Wednesday, February 9, 2011

Faith and Self Love

In a post over at thehardestquestion, Carol Howard Merritt recently pitched out a really solid reflection on 1 Corinthians 3:1-9.   The essence of her reflection revolves around the contrast between Spirit and Flesh that the Apostle Paul glances off of in this section, but develops more fully elsewhere.  She then uses that to reflect on the toxic approach our culture takes towards the flesh, particularly the flesh of women who look at themselves and find that they are not the airbrushed perfection they're told they're supposed to be.   It's open, honest and thought provoking, as her writing tends to be.

In response to a comment I left, Carol said:


"How do you understand/explain the nuances between loving oneself and self-seeking?"

This had the unfortunate effect of sending me off into a conceptual cascade that was waaay to long for a comment, which I'm going to subject you to here.   Just warnin' ya.  There's still time to escape.

Honestly, when I went a-parsing down that road, I found myself mightily struggling with the idea of "loving myself."

Love, as I understand it both conceptually and from the ground of my faith, is relational.  It's something that exists between selves.  In it's highest form, it bridges the chasm of existential separation that divides us, as in it we share in the joys and sorrows of the beloved.  Not to mention it being both the Most Excellent Way and the essential nature of God.

But when I look to the heart of Christian faith, to the Great Commandment, self-love is hard to find.  Love of God?  Check.  Love of Neighbor.  Check.  But of self?  Hmmm.  It's the measure of how you love your neighbor...but...um...there's not much else there.

Meaningfully saying "I love myself" requires a fragmentation of being, a separation of self from self.  You can only love yourself if you are not at one with yourself.  This is the odd actuality of our existence as sentient and self-aware creatures.  In self-awareness, the self reflects on itself, and is aware of itself as a being relative to other beings.  There is, in self-awareness, the capacity to look at who you are and be either pleased or horrified.   It's an essential characteristic of being human.

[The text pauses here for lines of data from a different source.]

/-! ### The host interface -/

/-- A command ring (R368, R370 to R373): a doorbell moves its producer index, or stops the ring with 0x6101 where it names more entries than the
ring holds; a fetch takes the 64-byte entry at SQHEAD, completing an unknown opcode with 0x01, or stops the ring with 0x6102; a completion goes to
its slot with its phase; EN from 0 to 1 clears the indices; RESET disables every ring of the channel and discards what they had fetched. -/
def Obligations.CommandRingsCarryCommands : Prop :=
  ∀ (s : State) (fn ch r : Nat) (x : Ring), x = s.ring fn ch r → (s.fn fn).d3 = false → awake s = true →
    (∀ value, x.en = true → x.stopped = false → chanReady s fn ch = true →
      ((value - x.sqHead).toNat ≤ 2 ^ x.log2.toNat →
        ∃ t, exec (.commandDoorbell fn ch r value) s = .next t ∧ t = { s with host := t.host } ∧ (t.ring fn ch r).prod = value ∧
          (value, s.host.bellNo) ∈ (t.ring fn ch r).bells ∧ t.host.bellNo = s.host.bellNo + 1 ∧ (t.ring fn ch r).sqHead = x.sqHead) ∧
      (2 ^ x.log2.toNat < (value - x.sqHead).toNat →
        exec (.commandDoorbell fn ch r value) s = .next (raise (s.modRing fn ch r (fun x => { x with stopped := true })) 0x6101 (some fn) none 0))) ∧
    (∀ e, x.en = true → x.stopped = false → x.sqHead ≠ x.prod → (s.fn fn).bme = true → chanReady s fn ch = true →
      (x.sqHead - x.cons).toNat < 2 ^ x.log2.toNat →
      e = BitVec.ofNat 512 (memNat s.host.bytes (x.base.toNat + 64 * (x.sqHead.toNat % 2 ^ x.log2.toNat)) 64) →
      exec (.commandFetch fn ch r true) s = .next (raise (s.modRing fn ch r (fun x => { x with stopped := true })) 0x6102 (some fn) none 0) ∧
      (x.fetched = [] → x.running = false → x.done = none →
        (chanRemote s fn ch = false → knownOps.contains (fld e 15 0) = true →
          exec (.commandFetch fn ch r false) s = .next (s.modRing fn ch r (fun x => { x with fetched := [e], sqHead := x.sqHead + 1 }))) ∧
        (chanRemote s fn ch = false → knownOps.contains (fld e 15 0) = false →
          ∃ t, exec (.commandFetch fn ch r false) s = .next t ∧ (t.ring fn ch r).sqHead = x.sqHead + 1 ∧
            (t.ring fn ch r).done = some ⟨BitVec.ofNat 16 (fld e 31 16), 1, 0⟩) ∧
        (chanRemote s fn ch = true → chanReach s fn ch = true →
          exec (.commandFetch fn ch r false) s = .next ((s.modRing fn ch r (fun x => { x with
            fetched := [e], sqHead := x.sqHead + 1, running := true })).emit (.mgmt ch (.command r e)))))) ∧
    (∀ d, x.done = some d → (s.fn fn).bme = true →
      (x.drop = 0 → x.fetched.tail = [] → x.ien = false →
        exec (.completionPost fn ch r) s = .next ((s.modHost (fun h => { h with
            bytes := memPutAll h.bytes (x.cplBase.toNat + 16 * (x.cqTail.toNat % 2 ^ x.log2.toNat))
              (natToBytes 16 ((cplBits d.cid d.status.toNat d.result.toNat).toNat + (1 - x.cqTail.toNat / 2 ^ x.log2.toNat % 2) * 2 ^ 24 +
                x.sqHead.toNat * 2 ^ 32)) })).modRing fn ch r (fun x => { x with
          cqTail := x.cqTail + 1, fetched := [], done := none, running := false }))) ∧
      (x.drop ≠ 0 → x.fetched.tail = [] →
        exec (.completionPost fn ch r) s = .next (s.modRing fn ch r (fun x => { x with
          fetched := [], done := none, running := false, drop := x.drop - 1 })))) ∧
    (∀ value, x.en = true → x.stopped = false →
      ((value - x.cons).toNat ≤ (x.cqTail - x.cons).toNat →
        exec (.completionDoorbell fn ch r value) s = .next (s.modRing fn ch r (fun x => { x with cons := value }))) ∧
      ((x.cqTail - x.cons).toNat < (value - x.cons).toNat →
        exec (.completionDoorbell fn ch r value) s = .next (raise (s.modRing fn ch r (fun x => { x with stopped := true })) 0x6101 (some fn) none 0))) ∧
    (x.en = false → exec (.ringEnable fn ch r true) s = .next (s.modRing fn ch r (fun x => { x with
      en := true, stopped := false, sqHead := 0, cqTail := 0, prod := 0, cons := 0, bells := [] }))) ∧
    (exec (.ringEnable fn ch r false) s = .next (s.modRing fn ch r (fun x => { x with en := false }))) ∧
    (∃ t, exec (.channelReset fn ch) s = .next t ∧ (t.chan fn ch).evrEn = false ∧
      (∀ q y, tget (s.chan fn ch).rings q = some y → t.ring fn ch q = { y with en := false, drop := y.fetched.length }) ∧
      t.mem = s.mem ∧ t.host.bytes = s.host.bytes ∧ (∀ g, g ≠ ch → t.chan fn g = s.chan fn g))

/-- An event without a partition goes to PF0's channel (R376): a disabled ring or EVENT_MASK discards it, a full ring counts it lost, and
else its record
lies at the head with its phase (R374); one whose ring cannot be written waits (R355). An MSI-X message held back by its interval goes when
that is over (R378). Management messages carry a command to
its member, its completion back, and events; a member that is lost fails what runs there, with 0x6503 (R320, R367, R393). -/
def Obligations.EventsAndMessagesReachTheHost : Prop :=
  ∀ (s : State),
    (∀ fn ch value, (s.fn fn).d3 = false → awake s = true →
      exec (.eventDoorbell fn ch value) s = .next (s.modChan fn ch (fun c => { c with evrTail := value }))) ∧
    (∀ e rest c u, awake s = true → s.host.raised = e :: rest → e.part = none → isPlatformEvent e = false → s.fab.podup = false →
      c = s.chan 0 s.fab.slot.toNat → u = s.modHost (fun h => { h with raised := rest }) →
      ((c.evrEn = false ∨ canDma s 0 = true ∧ c.maskClass.getLsbD (e.code.toNat / 4096 - 1) = true ∨
          canDma s 0 = true ∧ severity e.code.toNat < c.maskSev.toNat) → exec .eventPost s = .next u) ∧
      (canDma s 0 = true → c.evrEn = true → c.maskClass.getLsbD (e.code.toNat / 4096 - 1) = false → c.maskSev.toNat ≤ severity e.code.toNat →
        (2 ^ c.evrLog2.toNat ≤ (c.evrHead - c.evrTail).toNat →
          exec .eventPost s = .next (u.modChan 0 s.fab.slot.toNat (fun c => { c with evrLost := satInc c.evrLost, lostNew := c.lostNew + 1 }))) ∧
        ((c.evrHead - c.evrTail).toNat < 2 ^ c.evrLog2.toNat → c.lostNew = 0 → c.evrIen = false →
          exec .eventPost s = .next ((u.modHost (fun h => { h with
            bytes := memPutAll h.bytes (c.evrBase.toNat + 32 * (c.evrHead.toNat % 2 ^ c.evrLog2.toNat))
              (natToBytes 32 (setBits (eventRecord s e) 0 0 (1 - c.evrHead.toNat / 2 ^ c.evrLog2.toNat % 2))) })).modChan 0 s.fab.slot.toNat
            (fun c => { c with evrHead := c.evrHead + 1 }))))) ∧
    (∀ e, s.host.raised = [e] → eventReady s e = false → exec .eventPost s = .next s) ∧
    (∀ fn vec w t, w = tgetD (s.fn fn).vecs vec {} → w.lastAt = some t → w.moderated = true →
      (s.now < t + 1000 * vecImod s fn vec → exec (.msixModerationExpiry fn vec) s = .next s) ∧
      (t + 1000 * vecImod s fn vec ≤ s.now → w.masked = false → canSend (s.fn fn) = true →
        ∃ u, exec (.msixModerationExpiry fn vec) s = .next u ∧ u.host.msix = s.host.msix ++ [(fn, vec)] ∧
          tget (u.fn fn).vecs vec = some { w with pend := false, moderated := false, lastAt := some s.now }) ∧
      (t + 1000 * vecImod s fn vec ≤ s.now → (w.masked = true ∨ canSend (s.fn fn) = false) →
        ∃ u, exec (.msixModerationExpiry fn vec) s = .next u ∧ u.host.msix = s.host.msix ∧
          tget (u.fn fn).vecs vec = some { w with pend := true, moderated := false })) ∧
    (∀ slot r e, (knownOps.contains (fld e 15 0) = true → exec (.mgmtMessage slot (.command r e)) s = .next (s.modHost (fun h => { h with
        remote := tmod h.remote (slot * 8 + r) [] (· ++ [e]), remoteBells := tmod h.remoteBells (slot * 8 + r) [] (· ++ [h.bellNo]),
        bellNo := h.bellNo + 1 }))) ∧
      (knownOps.contains (fld e 15 0) = false → exec (.mgmtMessage slot (.command r e)) s =
        .next (s.emit (.mgmt slot (.completion r (cplBits (BitVec.ofNat 16 (fld e 31 16)) 1 0)))))) ∧
    (∀ slot r c e l, (s.ring 0 slot r).running = true → (s.ring 0 slot r).fetched = e :: l →
      exec (.mgmtMessage slot (.completion r c)) s = .next (s.modRing 0 slot r (fun x => { x with
        running := false, done := some ⟨BitVec.ofNat 16 (fld e 31 16), BitVec.ofNat 8 (fld c 23 16), BitVec.ofNat 64 (fld c 127 64)⟩ }))) ∧
    (∀ slot rec_, exec (.mgmtMessage slot (.event rec_)) s = .next (deliverEvent s rec_.toNat 0 slot)) ∧
    (∀ slot r x e l, (s.chan 0 slot).rings = [(r, x)] → x.running = true → x.fetched = e :: l →
      ∃ t, exec (.mgmtMessage slot .unreachable) s = .next t ∧ (t.ring 0 slot r).running = false ∧
        (t.ring 0 slot r).done = some ⟨BitVec.ofNat 16 (fld e 31 16), 0x0C, 0⟩ ∧ t.host.raised = s.host.raised ++ [{
          code := 0x6503, part := none, ctx := none, data := 0, ptv := s.time.valid, pt := if s.time.valid then s.time.pt else s.time.up }])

I'd insert a Sarah Palin joke here, but my self awareness tells me that wouldn't be gracious.

Oh.  Oops.

But unlike loving others unconditionally, loving yourself unconditionally often results in sociopathic unpleasantness.   That's Narcissus in a nutshell, forever poring over his beauty and the wonder that is him, trapped in a recursive feedback loop of self-regard.  It's true for self-hate, too.  Dark Narcissus can sit by that bleak pool, forever lamenting his thin lipped pimply visage and his stammering incompetence at all things.   That form of self-seeking-self-love is a closed circle prison, harming not just an individual but also those around them.

For self-love to be transforming and liberating, it needs to be both rational and ecstatic.   The rational part springs from our self-awareness as a thinking being.  Presbyterians do this great.  Ecstasy, though, comes harder for us.  The term "ecstasy" means essentially to "stand outside" of oneself.   Love does this.  And the love of God that is the first element of the great commandment does this best.  Pouring all your heart and all your mind and all your soul into the Love from which we all spring is the highest form of human ecstasy.

This love, as I see it, is also a form of love of self.  That's not to say that we are God.  Not at all.  Do I look like Feuerbach?   Yeah, ok, maybe a little, but I don't think like him theologically.

Rather, this comes from the rather theologically basic statement that God knows us completely, and that God knows what we would be were we fully conformed to God's grace.  It is that self that is worthy of love.  That's not a love of the self you know.  Not the love of the self whose value is defined by your sociocultural context.  But a love of the self God sees, a self transformed as you empty yourself into God, and the love of God fills you and transforms you and heals and completes you.  George MacDonald, C.S. Lewises master, described this as your "True Name," your identity as you would be were you perfected.  As, in the knowledge of my Creator, I already am. 

That is the self that I am not.  And as I love God, that is the self that I love, unconditionally. 

That, as I still struggle my way through it, is the difference.